Studio album by Cristy Lane
- Released: 1981; 1982; 1983; 1986; 1988; 1989;
- Recorded: November – December 1980
- Genre: Christian; gospel;
- Label: LS; Liberty; Arrival; Capitol;
- Producer: Ron Oates

Cristy Lane chronology
| Fragile – Handle with Care (1981) | One Day at a Time (1981) | Here's to Us (1982) |

1989 re-release cover

= One Day at a Time (Cristy Lane album) =

1981 studio album by Cristy Lane

One Day at a Time (later retitled One Day at a Time - Uplifting Songs of Faith and Inspiration) is a studio album by American Christian and country music singer Cristy Lane. It was first released in December 1981 via LS Records. It was Lane's eighth studio project in her music career and her first album of entirely Christian material. Included on the album was Lane's number one single, "One Day at a Time", along with covers of various gospel hymns. The record charted in various countries following its 1981 release.

In 1983, Lane's biography was released and sold on television in conjunction with One Day at a Time. The television advertisements brought increased sales to the album and it was re-released on several occasions. In 1982, it was released via Liberty Records and in 1983 on Arrival Records. Later in the decade, the album was released in a CD format with additional tracks added, while others were omitted.

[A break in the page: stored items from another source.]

-- ==== Sys2Proof/Machine/Regs.lean ====
section
/-! DEFINITION. The BAR0 register map as either host port reads and writes it: the capability block, the
doorbell region with the mailbox slots, the attention tree, the event-queue windows, the Bedrock window and
the time-base window (R43 to R52, R55, R56, R73 to R88, R550, R638). -/

namespace Sys2Proof.Machine

/-! ## Waking (R572) -/

/-- The phases of the board-facing outputs (R611). -/
inductive PinPhase where
  | u | a | r | w | run | standby | hibernate
deriving DecidableEq, Repr

/-- The phase of the outputs: unpowered, before the end of step 3, in a reset or a hold of everything but Bedrock, in a soft
or watchdog reset, or in a power state. -/
def pinPhase (s : State) : PinPhase :=
  if !s.pwr.powered then .u
  else if s.pwr.booting = some .cold && s.pwr.phase < 3 && !s.pwr.failed then .a
  else if s.br.hold.isSome || s.pwr.failed || s.pwr.booting = some .cold || s.pwr.booting = some .resetN then .r
  else if s.pwr.booting.isSome then .w
  else match s.pwr.state with
    | .run => .run
    | .standby => .standby
    | .hibernate => .hibernate

/-- A wake source fires: exit starts, or follows an entry in progress (R567). -/
def wake (s : State) (cause : Nat) : State :=
  match s.pwr.move with
  | some m => if m.entering then { s with pwr.wakePending := some cause } else s
  | none =>
    if s.pwr.state = .run then s
    else { s with pwr.move := some { entering := false, target := .run, cause := cause } }

/-! ## Doorbells (R52, R55, R56, R69, R70) -/

def ownsSlot (port : Port) (n : Nat) : Bool :=
  match port with
  | .pcie => n < 32
  | .qspi => 32 ≤ n && n < 40

def countLocked (s : State) : State := { s with mbx.lockedWrites := satAdd 16 s.mbx.lockedWrites 1 }
def countRingBusy (s : State) : State := { s with mbx.ringBusy := satAdd 16 s.mbx.ringBusy 1 }

/-- Firmware takes slot n (R54, R55): the doorbell value is kept, `busy` set, `done` cleared, `status` 0xFFFF, the
reserved word cleared; what `response_length` reads until the answer is a free value. -/
def slotTake (s : State) (n v : Nat) : State :=
  let d := drawBytes s 2
  let s1 := slotWrite (slotWrite (slotWrite d.2 n 0x08 [0xFF, 0xFF]) n 0x0A d.1) n 0x0C [0, 0, 0, 0]
  { s1 with
    mbx.db := s1.mbx.db.setIfInBounds n v
    mbx.arrival := s1.mbx.arrival ++ [n]
    mbx.heldSlots := if s1.mbx.activating then s1.mbx.heldSlots ++ [n] else s1.mbx.heldSlots
    mbx.done := s1.mbx.done &&& ~~~(BitVec.ofNat 40 (2 ^ n)) }

/-- Reject what no row of the table can run: a doorbell mismatch (R55), then an opcode that is not assigned
(R629). -/
def earlyReject (s : State) (n : Nat) : State :=
  if s.mbx.db.getD n 0 != slotSequence s n then mbxReject s n ⟨0x010A, 0xFF02, 0⟩
  else if !opcodeAssigned (slotOpcode s n) then mbxReject s n ⟨0x0101, 0xFF00, 0⟩
  else s

/-- A command held for new firmware whose opcode no row of the table has is answered when its turn comes, in arrival order
(R66, R70). -/
def answerUnassigned (s : State) : State :=
  s.mbx.arrival.foldl (fun s m =>
    if !opcodeAssigned (slotOpcode s m) && mbxTurn s (slotOpcode s m) m then earlyReject s m else s) s

/-- A doorbell write for slot n with a value, from a port. -/
def ringDoorbell (s : State) (port : Port) (n v : Nat) : State :=
  if !ownsSlot port n then countLocked s
  else if !s.mbx.ready || s.mbx.arrival.contains n then countRingBusy s
  else
    let s1 := slotTake s n (v % 2 ^ 16)
    if s1.mbx.heldSlots.contains n then s1 else earlyReject s1 n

==Background and content==
In the late 1970s and early 1980s, Cristy Lane had several major hit singles on the North American country charts with songs like "Let Me Down Easy" and "I Just Can't Stay Married to You". In 1980, the Christian song "One Day at a Time" reached number one on the Billboard country singles chart and became the biggest hit of her career. The song influenced Lane to transition her music career towards the Christian market. Her 1981 One Day at a Time LP would be her first Christian-themed project following the song's success. The album's original track listing was a collection of 18 Christian and gospel songs, including the title tune. Also featured on the project was Lane's interpretations of traditional Christian hymns like "Amazing Grace", "Just a Closer Walk with Thee", "Rock of Ages" and "In the Garden". When the album was re-released, several recordings were omitted, limiting the track listing to 12 songs. One Day at a Time was first recorded between and November and December 1980 in sessions held in Nashville, Tennessee. The sessions were produced by Ron Oates.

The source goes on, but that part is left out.